### SUPPLIED RECORDS
/-- WFE, SIG, TIMER, TIME, SELF, FENCE, STOP, BRK, TR (R230, R231, R233, R248, R249): WFE returns and clears the pending events of its
mask or waits; SIG sets its event in another thread; BRK halts an armed thread and otherwise faults; TR delivers a lookup result or
stalls. -/
def Obligations.NibSystemInstructions : Prop :=
  (∀ (s : State) (t : Th) (rd ra rb : Reg) (m e : BitVec 32), s.issues t (encR 0x30 rd.toNat ra.toNat rb.toNat 0) = true →
    m = (s.rv t ra).truncate 32 ||| (if t.slot.val = 0 then 0x100#32 else 0#32) →
    e = (s.nib t.unit.val).events (s.thr t) &&& m →
    (e = 0 → exec (.wfe t rd ra rb) s = .next (s.putThr t
      { s.thr t with st := .waiting, mask := m, wfeRd := rd, since := s.time (nibHalf t.unit.val) }))
    ∧ (e ≠ 0 → ∃ r, exec (.wfe t rd ra rb) s = .next r
      ∧ r.thr t = ({ s.thr t with
          skip := false, mask := m, wfeRd := rd, since := s.time (nibHalf t.unit.val)
          pend := (s.thr t).pend &&& ~~~ e }.setReg rd.toNat (e.zeroExtend 64)).next
      ∧ (∀ i, i ≠ t.slot.val → r.th t.unit.val i = s.th t.unit.val i) ∧ { r with nibs := s.nibs } = s))
  ∧ (∀ (s : State) (t : Th) (rd ra rb : Reg) (j : Nat), s.issues t (encR 0x30 rd.toNat ra.toNat rb.toNat 1) = true →
    j = (s.rv t ra).toNat % 64 → j ≠ t.slot.val →
    ((s.th t.unit.val j).st = .idle → exec (.sig t rd ra rb) s = .next (s.putThr t (s.thr t).next))
    ∧ ((s.th t.unit.val j).st ≠ .idle → ∃ r, exec (.sig t rd ra rb) s = .next r
        ∧ r.thr t = { (s.thr t).next with skip := false }
        ∧ ((s.th t.unit.val j).st ≠ .waiting →
            r.th t.unit.val j = { s.th t.unit.val j with pend := (s.th t.unit.val j).pend ||| 0x40#32 })
        ∧ ((s.th t.unit.val j).st = .waiting → (s.th t.unit.val j).halted = none →
            (s.th t.unit.val j).mask.getLsbD 6 = true →
            (r.th t.unit.val j).st = .running ∧ (r.th t.unit.val j).pend.getLsbD 6 = false)
        ∧ (∀ i, i ≠ j → i ≠ t.slot.val → r.th t.unit.val i = s.th t.unit.val i) ∧ { r with nibs := s.nibs } = s))
  ∧ (∀ (s : State) (t : Th) (rd ra rb : Reg),
    (s.issues t (encR 0x30 rd.toNat ra.toNat rb.toNat 2) = true → (s.rv t ra).toNat < 2 ^ 40 →
      exec (.timer t rd ra rb) s = .next (s.putThr t { (s.thr t).next with
        timer := if s.rv t ra = 0 then none
          else some (s.time (nibHalf t.unit.val) + ((s.rv t ra).toNat + 7) / 8 * 8) }))
    ∧ (s.issues t (encR 0x30 rd.toNat ra.toNat rb.toNat 3) = true →
      exec (.time t rd ra rb) s = .next (s.wrote t rd (BitVec.ofNat 64 (s.time (nibHalf t.unit.val)))))
    ∧ (s.issues t (encR 0x30 rd.toNat ra.toNat rb.toNat 4) = true →
      exec (.self t rd ra rb) s = .next (s.wrote t rd
        (BitVec.ofNat 64 (unitId (nibHalf t.unit.val) (t.unit.val % 4) * 256 + t.slot.val))))
    ∧ (s.issues t (encR 0x30 rd.toNat ra.toNat rb.toNat 5) = true →
      exec (.fence t rd ra rb) s = .next (s.putThr t (s.thr t).next))
    ∧ (s.issues t (encR 0x30 rd.toNat ra.toNat rb.toNat 6) = true →
      exec (.stop t rd ra rb) s = .next (s.putThr t { (s.thr t).next with st := .stopped }))
    ∧ (s.issues t (encR 0x30 rd.toNat ra.toNat rb.toNat 7) = true → (s.thr t).armed = true → s.nv.programBlown = false →
      exec (.brk t rd ra rb) s = .next (s.putThr t { s.thr t with halted := some 3 }))
    ∧ (s.issues t (encR 0x30 rd.toNat ra.toNat rb.toNat 7) = true → (s.thr t).armed = false ∨ s.nv.programBlown = true →
      exec (.brk t rd ra rb) s = .next (s.faulted t 8)))
  ∧ (∀ (s : State) (t : Th) (rd ra rb : Reg), s.issues t (encR 0x30 rd.toNat ra.toNat rb.toNat 8) = true →
    (rd.toNat = 0 ∨ 28 < rd.toNat → exec (.tr t rd ra rb) s = .next (s.faulted t 7))
    ∧ (1 ≤ rd.toNat → rd.toNat ≤ 28 → (s.thr t).result = none →
        exec (.tr t rd ra rb) s = .next (s.putThr t { s.thr t with st := .stallTr }))
    ∧ (∀ a b c d, 1 ≤ rd.toNat → rd.toNat ≤ 28 → (s.thr t).result = some [a, b, c, d] →
        exec (.tr t rd ra rb) s = .next (s.putThr t
          { ((((s.thr t).setReg rd.toNat a).setReg (rd.toNat + 1) b).setReg (rd.toNat + 2) c).setReg (rd.toNat + 3) d with
            result := none }.next)))

/-- PEND_FORWARD, PEND_DROP, PEND_EXCEPTION, PLEN, TQ (R223, R231): the verdict ends the held frame, which goes on to TMGR or, sent by
a host, through CIPHER, or is dropped, or goes to the exception pool, and counts; without a held frame PEND and PLEN fault; TQ takes
the key from its registers and stalls while a lookup or its result is outstanding. -/
def Obligations.NibPacketsAndLookups : Prop :=
  (∀ (s : State) (t : Th) (rd ra rb : Reg) (f g : Frame), s.issues t (encR 0x31 rd.toNat ra.toNat rb.toNat 0) = true →
    (s.thr t).frame = some f → g = { f with md := f.pendWord, exc := false } → (s.rv t ra).toNat % 256 = 0 →
    ∃ r, exec (.pendForward t rd ra rb) s = .next r
      ∧ (r.thr t).frame = none ∧ (r.thr t).pc = (s.thr t).pc + 4 ∧ (r.thr t).st = .running ∧ (r.thr t).regs = (s.thr t).regs
      ∧ (g.dir = false → mdChosen g.md = false →
          r.cnt (0x6400 + t.unit.val) 5 = s.cnt (0x6400 + t.unit.val) 5 + 1
          ∧ r.k.cls = s.k.cls ∧ r.q.cls = s.q.cls)
      ∧ (g.dir = true ∨ mdChosen g.md = true → s.isolate (nibHalf t.unit.val) g = none →
          mdMirror g.md = 0 ∨ mdMirror g.md = mdMirror f.mdIn →
          r.cnt (0x6400 + t.unit.val) 4 = s.cnt (0x6400 + t.unit.val) 4 + 1
          ∧ (r.half (nibHalf t.unit.val)).cls.flight = (s.half (nibHalf t.unit.val)).cls.flight
              ++ [{ g with stage := if g.dir then .espTx else .tmgr }]))
  ∧ (∀ (s : State) (t : Th) (rd ra rb : Reg) (f : Frame), s.issues t (encR 0x31 rd.toNat ra.toNat rb.toNat 0) = true →
    (s.thr t).frame = some f →
    ((s.rv t ra).toNat % 256 ≠ 0 → (s.rv t ra).toNat % 256 ≠ 2 → ∃ r, exec (.pendDrop t rd ra rb) s = .next r
      ∧ (r.thr t).frame = none ∧ (r.thr t).pc = (s.thr t).pc + 4 ∧ (r.thr t).regs = (s.thr t).regs
      ∧ r.cnt (0x6400 + t.unit.val) 5 = s.cnt (0x6400 + t.unit.val) 5 + 1
      ∧ (r.half (nibHalf t.unit.val)).cls.flight = (s.half (nibHalf t.unit.val)).cls.flight)
    ∧ ((s.rv t ra).toNat % 256 = 2 → 0x20 ≤ (s.rv t ra).toNat / 256 % 256 → ∃ r, exec (.pendException t rd ra rb) s = .next r
      ∧ (r.thr t).frame = none ∧ (r.thr t).pc = (s.thr t).pc + 4 ∧ (r.thr t).regs = (s.thr t).regs
      ∧ ((s.thr t).frameExc = false → r.cnt (0x6400 + t.unit.val) 6 = s.cnt (0x6400 + t.unit.val) 6 + 1)
      ∧ ((s.thr t).frameExc = true → r.cnt (0x6400 + t.unit.val) 5 = s.cnt (0x6400 + t.unit.val) 5 + 1)
      ∧ (r.half (nibHalf t.unit.val)).cls.flight = (s.half (nibHalf t.unit.val)).cls.flight))
  ∧ (∀ (s : State) (t : Th) (rd ra rb : Reg) (i : Instr), s.issues t (encR 0x31 rd.toNat ra.toNat rb.toNat 0) = true →
    (s.thr t).frame = none →
    (i, true) ∈ [(Instr.pendForward t rd ra rb, (s.rv t ra).toNat % 256 == 0),
      (.pendDrop t rd ra rb, (s.rv t ra).toNat % 256 != 0 && (s.rv t ra).toNat % 256 != 2),
      (.pendException t rd ra rb, (s.rv t ra).toNat % 256 == 2)] →
    exec i s = .next (s.faulted t 4))
  ∧ (∀ (s : State) (t : Th) (rd ra rb : Reg), s.issues t (encR 0x31 rd.toNat ra.toNat rb.toNat 1) = true →
    ((s.thr t).frame = none → exec (.plen t rd ra rb) s = .next (s.faulted t 4))
    ∧ (∀ f, (s.thr t).frame = some f →
        exec (.plen t rd ra rb) s = .next (s.wrote t rd (BitVec.ofNat 64 f.bytes.length))))
  ∧ (∀ (s : State) (t : Th) (rd ra : Reg) (imm : BitVec 16) (k : Nat) (g : Nat → Nat),
    s.issues t (encI 0x32 rd.toNat ra.toNat imm.toNat) = true → k = imm.toNat % 16 →
    g = (fun i => ((s.thr t).reg (ra.toNat + i)).toNat) →
    ((k = 1 ∨ k = 4) → ra.toNat = 0 ∨ 27 < ra.toNat → exec (.tq t rd ra imm) s = .next (s.faulted t 7))
    ∧ (k = 2 → ra.toNat = 0 ∨ 30 < ra.toNat → exec (.tq t rd ra imm) s = .next (s.faulted t 7))
    ∧ (k = 3 → ra.toNat = 0 ∨ 29 < ra.toNat → exec (.tq t rd ra imm) s = .next (s.faulted t 7))
    ∧ (1 ≤ ra.toNat → ra.toNat ≤ 27 → (s.thr t).lookup.isSome = true ∨ (s.thr t).result.isSome = true →
        exec (.tq t rd ra imm) s = .next (s.putThr t { s.thr t with st := .stallTq }))
    ∧ (∀ key, (s.thr t).lookup = none → (s.thr t).result = none → 1 ≤ ra.toNat → ra.toNat ≤ 27 →
        ((k = 1 ∨ k = 4) → key = g 0 * 2 ^ 256 + g 1 * 2 ^ 192 + g 2 * 2 ^ 128 + g 3 * 2 ^ 64 + g 4) →
        (k = 2 → key = g 0 % 2 ^ 16 * 2 ^ 128 + g 1 % 2 ^ 32) →
        (k = 3 → key = g 0 % 2 ^ 16 * 2 ^ 128 + g 1 * 2 ^ 64 + g 2) →
        (k = 0 ∨ 5 ≤ k → key = g 0 % 2 ^ 16) →
        exec (.tq t rd ra imm) s = .next (s.putThr t { (s.thr t).next with lookup := some (k, key) })))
######
▶ [TASK DETAILS]: Reproduce the lines of the records exactly, from the first one through the line that contains "0x30 rd.toNat ra.toNat rb.toNat 0) = true →".

▶ [SOLUTION FOR THIS PROBLEM]:
/-- WFE, SIG, TIMER, TIME, SELF, FENCE, STOP, BRK, TR (R230, R231, R233, R248, R249): WFE returns and clears the pending events of its
mask or waits; SIG sets its event in another thread; BRK halts an armed thread and otherwise faults; TR delivers a lookup result or
stalls. -/
def Obligations.NibSystemInstructions : Prop :=
  (∀ (s : State) (t : Th) (rd ra rb : Reg) (m e : BitVec 32), s.issues t (encR 0x30 rd.toNat ra.toNat rb.toNat 0) = true →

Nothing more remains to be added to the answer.